→ Task details
All lines from the one containing "let s := (((s.clearPort .fuel).clearPort" to the end of the entries below must be output exactly, and no other lines.
Records for the task START
-- ==== Sys2Proof/WellFormed.lean ====
section
/-! DEFINITION. Which terms are commands at all. Every field a frame can carry is a command field the block itself judges (R66,
R158), so one check remains: a REFUSED_FRAME carries a frame that the first three tests of R158 refuse. -/

namespace Sys2Proof

/-- The frame of a REFUSED_FRAME fails one of the first three tests of R158. -/
def Frame.isRefused (f : Frame) : Bool :=
  match judgeFrame f with
  | .names _ => false
  | _ => true

/-- Whether a term stands for a command of the table. -/
def Instr.wellFormed : Instr → Bool
  | .refusedFrame _ _ f => f.isRefused
  | .powerOnReset _ | .crankEdge _ _ | .camEdge _ | .stallExpiry _ | .peakEdge _ _ | .stageFaultAssertion _ _
  | .stageFaultNegation _ _ | .startDecision _ _ | .endOfPulse _ _ | .peakDeadline _ _ | .recoveryEnd _ _ | .nop _ _
  | .readStatus _ _ _ | .readTime _ _ | .readAngle _ _ | .readRecord _ _ _ _ | .readCylinder _ _ _ _ | .popLog _ _
  | .ackEvents _ _ _ | .setNoticeEnables _ _ _ | .portReset _ _ | .setMark _ _ _ _ _ | .clearMark _ _ _
  | .setPortState _ _ _ _ | .clearStaging _ _ | .place _ _ _ | .amend _ _ _ | .withdraw _ _ _ | .takePlace _
  | .takeAmend _ | .takeWithdraw _ | .setLimit _ _ _ _ | .setEnableMask _ _ _ | .cutNow _ _ _ | .withdrawAny _ _ _
  | .setFaultMask _ _ _ | .readFaults _ _ | .ackFaults _ _ _ | .readCapture _ _ | .clearCapture _ _ | .scrubPool _ _
  | .softReset _ _ | .resetPort _ _ _ | .configWrite _ _ _ _ | .configRead _ _ _ | .commitConfig _ _ => true

end Sys2Proof
end

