-- ==== Sys2Proof/Machine/Resets.lean ====
section
/-! DEFINITION. The port resets (R75 and the rules it names) and the soft reset (R139). -/

namespace Sys2Proof.Machine
namespace State

/-- A link's answer log emptied and its sticky flags cleared, its notice enables kept (R149, R154). -/
def clearLink (s : State) (l : Link) : State :=
  s.setLink l { s.links.get l with log := [], sticky := 0 }

/-- A request port emptied and made QUIET, its watermark kept; the fuel run count set to 0 (R75). -/
def clearPort (s : State) (o : Owner) : State :=
  let s := s.setPort o { s.staging.get o with state := .quiet, queue := [] }
  s.setStaging { s.staging with fuelRun := 0 }

/-- The mark units of a link freed (R19). -/
def freeMarks (s : State) (l : Link) : State :=
  s.setMarks <| s.marks.map fun _ u =>
    match u with
    | some u => if u.owner = l then none else some u
    | none => none

/-- The timeline's part of a port reset: the owner's PENDING records freed, its RELEASED and FIRING records marked final (R54). -/
def resetRecords (s : State) (o : Owner) : State :=
  (s.freeSlots (s.slotsWhere fun r => r.owner == o && r.isPending)).mapRecords fun r =>
    if r.owner = o then r.markFinal else r

/-- A port reset of a request link (R19, R54, R61, R75, R104, R149, R154). -/
def resetRequestLink (s : State) (o : Owner) : State :=
  let s := (((s.clearPort o).clearLink o.link).freeMarks o.link).resetRecords o
  if o = .fuel then s.clearCarry else s

/-- The number of records that satisfy a test. -/
def countRecords (s : State) (t : Record → Bool) : Nat := s.pool.records.countP t

/-- A soft reset (R53, R76, R139): both request ports and all three links cleared, PENDING and RELEASED records freed in the order of
R53, FIRING records marked final, all marks freed, carry entries cleared. -/
def softResetAll (s : State) : State :=
  let s := (((s.clearPort .fuel).clearPort .thermal).clearLink .fuel).clearLink .thermal
  let s := (s.clearLink .supervisor).setMarks (Eight.all none)
  let s := s.freeSlots (s.slotsWhere fun r => !r.isFiring)
  (s.mapRecords Record.markFinal).clearCarry

end State
end Sys2Proof.Machine
end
Records for the task END
→ Exercise result
  let s := (((s.clearPort .fuel).clearPort .thermal).clearLink .fuel).clearLink .thermal
  let s := (s.clearLink .supervisor).setMarks (Eight.all none)
  let s := s.freeSlots (s.slotsWhere fun r => !r.isFiring)
  (s.mapRecords Record.markFinal).clearCarry

end State
end Sys2Proof.Machine
end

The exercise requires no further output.